> What you are asked to do
Provide again, from the entries below, every line from the one containing "and the level" through the one containing "and no event", exactly as written, and no other line.
————————
/-- The receiver at the end of a character (R100, R101): idle time is counted from here, but after a framing error RXD
must return to mark first. -/
def Engine.endCharacter (stop : Level) (e : Engine) : Engine :=
  { e with
    receiver := if stop = .low then .held else .waiting
    rxd := stop
    idleCount := BitCount.zero
    quietCount := if e.state = .quiet then BitCount.zero else e.quietCount }

/-- A reply character is judged in RECEIVING (R109, R112, R127). The assembly grows by the character that fails its
check too (R127). -/
def judgeReply (l : Line) (data : Byte) (error : Bool) (s : State) : State :=
  match (s.engine l).exchange with
  | none => s
  | some x =>
    match judge x.request x.assembly data error with
    | .goesOn a => s.updEngine l fun e => { e with exchange := some { x with assembly := a } }
    | .fails outcome =>
      s.updEngine l fun e =>
        { e with
          state := .discarding
          exchange :=
            some
              { x with pendingOutcome := some outcome, assembly := x.assembly.grow data } }
    | .valid reply => endAttempt l (if reply.status = 0 then .ok else .nodeFault) (some reply) s

/-- A character is delivered (R100): stray in QUIET and READY (R120), judged in RECEIVING, dropped in DISCARDING
(R111). -/
def deliverCharacter (l : Line) (data : Byte) (parityBit : Bool) (stop : Level) (s : State) : State :=
  let e := s.engine l
  if e.receiver = .character then
    let s := s.setEngine l (e.endCharacter stop)
    match e.state with
    | .quiet | .ready => setStray l s
    | .receiving => judgeReply l data (characterError e.config data parityBit stop) s
    | .discarding | .disabled | .lead | .sending | .lag | .awaiting => s
  else s

end Sys2Proof.Machine
end

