/-- An engine as the start of an exchange leaves it (R125). -/
abbrev exchangeStarted (e : Engine) (work : Work) (request : Request) (urgentCount : Nat) : Engine :=
  attemptStarted
    { e with
      exchange :=
        some { work := work, request := request, attempts := 1, pendingOutcome := none, assembly := Assembly.empty }
      urgentCount := urgentCount }

/-- A slot that waits on a line. -/
abbrev QueuedOn (l : Line) (x : Slot) : Prop := x.line = l ∧ x.state = .queued

/-- The requirements on the staging image that R8 and R43 share. -/
abbrev RequestImageInRange (v : Vector Byte 32) : Prop :=
  (1 ≤ v[1].toNat ∧ v[1].toNat ≤ 0x7F) ∧ v[3].toNat ≤ 16 ∧ (v[4].toNat ≤ 16 ∨ v[4] = 0xFF) ∧
    (16 ≤ twoBytes v 5 6 ∧ twoBytes v 5 6 ≤ 4095) ∧ v[7].toNat % 16 ≤ 3

/-- The request a staging image holds (R163). -/
abbrev requestOfImage (v : Vector Byte 32) : Request :=
  { address := v[1]
    command := v[2]
    payload := (v.toList.drop 8).take v[3].toNat
    expectation := if v[4] = 0xFF then .any else .exactly v[4].toNat
    timeout := twoBytes v 5 6
    retryLimit := v[7].toNat % 16 }

/-- The line an image names (R163). -/
abbrev lineOfImage (v : Vector Byte 32) : Line := if v[0].getLsbD 1 then .b else .a

/-- An attempt of an exchange ends with a failure on a command: the reply timeout, a truncation, or the end of the
discarding that a failing check began (R108, R110, R111). -/
abbrev AttemptFails (l : Line) (s : State) (x : Exchange) (c : Instr) (o : OutcomeCode) : Prop :=
  (s.engine l).exchange = some x ∧
    ((c = .replyTimeout l ∧ o = .noReply ∧ (s.engine l).state = .awaiting ∧ (s.engine l).receiver ≠ .fallSeen) ∨
      (c = .truncated l ∧ o = .truncated ∧ (s.engine l).state = .receiving ∧ (s.engine l).receiver = .waiting ∧
        (s.engine l).rxd = .high) ∨
      (c = .discardEnd l ∧ (o = .charError ∨ o = .badFrame ∨ o = .checkError) ∧ x.pendingOutcome = some o ∧
        (s.engine l).state = .discarding ∧ (s.engine l).receiver = .waiting ∧ (s.engine l).rxd = .high))

/-- The engine as an ended attempt leaves it, in QUIET (R129, R130). -/
abbrev quietAfter (e : Engine) (x : Option Exchange) : Engine :=
  { e with state := .quiet, quietCount := BitCount.zero, timeCount := none, exchange := x }

/-- The reply assembly after one more character, whether or not it passes its check (R127): the position counts from 0,
STATUS stands at 3, LEN at 4 and the payload at 5 to 4 + LEN, and the CRC covers positions 1 to 4 + LEN (R105). -/
abbrev grown (a : Assembly) (d : Byte) : Assembly :=
  { position := a.position + 1
    crc := if 1 ≤ a.position ∧ a.position < 5 + a.length then crcByte a.crc d else a.crc
    status := if a.position = 3 then d else a.status
    length := if a.position = 4 then d.toNat else a.length
    payload := if 5 ≤ a.position ∧ a.position < 5 + a.length then a.payload ++ [d] else a.payload }

/-- Characters judged one after another while the reply goes on (R109). -/
def judgeAll (q : Request) : List Byte → Assembly → Option Assembly
  | [], a => some a
  | d :: rest, a =>
    match judge q a d false with
    | .goesOn a' => judgeAll q rest a'
    | .fails _ => none
    | .valid _ => none

/-! #### The walker (R6, R28, R29, R85) -/

/-- The offline query refuses the probe of an entry's node: it is OFFLINE with its countdown above 0 (R85). An address
without a node record is not refused (log 19). -/
abbrev ProbeRefused (l : Line) (i : Fin 32) (s : State) : Prop :=
  ∃ k : Fin 126, s.table[i].request.address.toNat = k.val + 1 ∧ (s.node l k).state = .offline ∧
    (s.node l k).countdown ≠ 0

/-- A visit to the entry yields an exchange (R28): enabled, of the line, due, and its probe not refused. -/
abbrev Yields (l : Line) (i : Fin 32) (s : State) : Prop :=
  s.table[i].enabled = true ∧ s.table[i].line = l ∧ s.table[i].phase = 0 ∧ ¬ProbeRefused l i s

/-- The state after a visit that passes an entry over: untouched where the entry is disabled or of the other line, its
phase stepped where it is not due, its phase reloaded and its node's countdown lowered by one where it is refused (R6,
R85). -/
def passedOver (l : Line) (i : Fin 32) (s : State) : State :=
  let e := s.table[i]
  if e.enabled = true ∧ e.line = l then
    if e.phase = 0 then
      { s with
        table := s.table.set i { e with phase := e.divisor - 1 }
        nodes :=
          if h : 1 ≤ e.request.address.toNat ∧ e.request.address.toNat ≤ 126 then
            let k : Fin 126 := ⟨e.request.address.toNat - 1, by omega⟩
            s.nodes.set l ((s.nodes.get l).set k { s.node l k with countdown := (s.node l k).countdown - 1 })
          else s.nodes }
    else { s with table := s.table.set i { e with phase := e.phase - 1 } }
  else s

/-- A scan passes over the entries of a list one after another, each in the state the visits before it left, and ends in
a state (R28). -/
def PassesOver (l : Line) : List (Fin 32) → State → State → Prop
  | [], s, t => t = s
  | i :: rest, s, t => ¬Yields l i s ∧ PassesOver l rest (passedOver l i s) t

/-- The entries from a cursor up, in rising order. -/
abbrev entriesAbove (cursor : Nat) : List (Fin 32) := (List.finRange 32).filter fun j => cursor ≤ j.val

/-! #### One CLKIN period (R19, R93, R98) -/

/-- A count of bit times one CLKIN period later: a bit time is 16 times the bit-rate divisor in CLKIN periods (R98). -/
abbrev counted (c : LineConfig) (n : BitCount) : BitCount :=
  if n.periods + 1 < 16 * c.divisor then { n with periods := n.periods + 1 } else { bits := n.bits + 1, periods := 0 }

/-- The receiver one CLKIN period later: it counts from a fall, and in a character, one bit time after the sample before,
takes the level of RXD as the next one (R98, R100). -/
def sampled (e : Engine) : Engine :=
  if e.receiver = .fallSeen then { e with sampleCount := e.sampleCount + 1 }
  else if e.receiver = .character then
    if e.sampleCount + 1 < 16 * e.config.divisor then { e with sampleCount := e.sampleCount + 1 }
    else { e with sampleCount := 0, samples := e.samples ++ [e.rxd] }
  else e

/-- The line is idle (R101). -/
abbrev LineIdle (e : Engine) : Prop := e.receiver = .waiting ∧ e.rxd = .high

/-- What one CLKIN period moves on one line: the count of the engine's state, the receiver and the continuous gap, and
nothing else (R32, R98, R100, R103, R108, R110, R111, R119, R127). -/
structure LineCounted (e f : Engine) (c d : Controller) : Prop where
  leadOrLag : e.state = .lead ∨ e.state = .lag →
    f = { sampled e with timeCount := e.timeCount.map (counted e.config) }
  sending : e.state = .sending → f = { sampled e with bitsSent := counted e.config e.bitsSent }
  /-- The reply timeout is held between a fall and its mid-start sample (R108). -/
  awaiting : e.state = .awaiting →
    f =
      if e.receiver = .fallSeen then sampled e
      else { sampled e with timeCount := e.timeCount.map (counted e.config) }
  /-- The quiet count runs on an idle line, and on over a fall that is not confirmed yet (R119, log 14). -/
  quiet : e.state = .quiet →
    f =
      if LineIdle e ∨ e.receiver = .fallSeen then { sampled e with quietCount := counted e.config e.quietCount }
      else sampled e
  reply : e.state = .receiving ∨ e.state = .discarding →
    f = if LineIdle e then { sampled e with idleCount := counted e.config e.idleCount } else sampled e
  atRest : e.state = .disabled ∨ e.state = .ready → f = sampled e
  gap : d = { c with gap := c.gap.map (counted e.config) }
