-- ==== Sys2Proof/Certificates/Slice0/Obligations.lean ====
section
/-!
DEFINITION. The statements for the provers. Each says what its rule says in records and lists; the words they share
stand in Safety.lean.
-/

section

open Sys2Proof Sys2Proof.Machine Sys2Proof.Safety

/-! ### The step, the clock and the two holds -/

/-- A step takes the command at the front of the queue and runs it on the rest of the state. -/
def Obligations.StepRunsTheFrontCommand : Prop :=
  ∀ (c : Instr) (rest : List Instr) (s : State), s.pending = c :: rest → step s = exec c { s with pending := rest }

/-- Every command gives a next state and leaves the queue as it is: the part has no fault and refuses by result codes
only (R158, log 19). -/
def Obligations.EveryCommandCompletes : Prop :=
  ∀ (c : Instr) (s : State), ∃ t, exec c s = .next t ∧ t.pending = s.pending

/-- With an empty queue one CLKIN period passes (the model's choice, log 3): every count moves by one period, a receiver
with a character under way takes the sample that falls in it (R100), and nothing else moves (R19, R32, R98, R103, R108,
R110, R111, R119) but the free value's counter (log 16). The rows whose event is then due, a tick, a visit of a walk, a
mid-start sample and a character's delivery among them (R19, R93, R98, R100), happen once each, in an order the spec
leaves open (log 4). That the quiet count runs over a fall that is not confirmed is the model's reading (log 14), and
that the receiver's sixteen samples of a bit begin at the fall its choice (log 13). With RESET held or CLKIN stopped
nothing happens (R166, R171). -/
def Obligations.IdleStepIsOneClkinPeriod : Prop :=
  ∀ s : State, s.pending = [] →
    (¬Awake s → step s = .next s) ∧
    (Awake s → ∃ u, Counted s u ∧
      ((∀ c, ¬Due u c) → step s = .next u) ∧
      (∀ c, Due u c → (∀ d, Due u d → d = c) → step s = exec c u) ∧
      ∃ (rows : List Instr) (t : State), rows.Nodup ∧ (∀ c, c ∈ rows ↔ Due u c) ∧ execAll rows u = some t ∧
        step s = .next t)

/-- CLKIN stops and runs again, and in between no event reaches the part (R171). That a change of RXD in between is lost,
and the level held for it stays, is the model's choice (log 22). -/
def Obligations.StoppedClockFreezesThePart : Prop :=
  ∀ s : State,
    exec .clkinStop s = .next { s with clkinRunning := false } ∧
    exec .clkinRestart s = .next { s with clkinRunning := true } ∧
    (s.clkinRunning = false → ∀ c : Instr, c ≠ .clkinRestart → exec c s = .next s)

/-- While RESET is held every address reads 0x00, a read drives 0x00 and has no other effect, and no write and no event
of the part's own is taken (R166). The level of an RXD pin is the board's and is followed (log 5), and the byte a read
returns is kept, in lastRead; both are the model's choices (log 7 for the second). -/
def Obligations.HeldResetTakesNoEvent : Prop :=
  ∀ s : State, s.clkinRunning = true → s.resetHeld = true →
    (∀ a, s.windowRead a = 0) ∧
    (∀ c ∈ [Instr.stageDataRead, .replyDataRead, .resetCauseRead],
      exec c s = .next { s with port := { s.port with lastRead := 0 } }) ∧
    ∀ c, c ∉ [Instr.stageDataRead, .replyDataRead, .resetCauseRead, .hardwareReset, .hardwareResetEnd, .clkinStop] →
      (∀ l, c ≠ .rxdFall l ∧ c ≠ .rxdReturnToMark l ∧ ∀ v, c ≠ .midStartSample l v) →
        exec c s = .next (if c = .clkinRestart then { s with clkinRunning := true } else s)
————————
> Response for this exercise
and the level held for it stays, is the model's choice (log 22). -/
def Obligations.StoppedClockFreezesThePart : Prop :=
  ∀ s : State,
    exec .clkinStop s = .next { s with clkinRunning := false } ∧
    exec .clkinRestart s = .next { s with clkinRunning := true } ∧
    (s.clkinRunning = false → ∀ c : Instr, c ≠ .clkinRestart → exec c s = .next s)

/-- While RESET is held every address reads 0x00, a read drives 0x00 and has no other effect, and no write and no event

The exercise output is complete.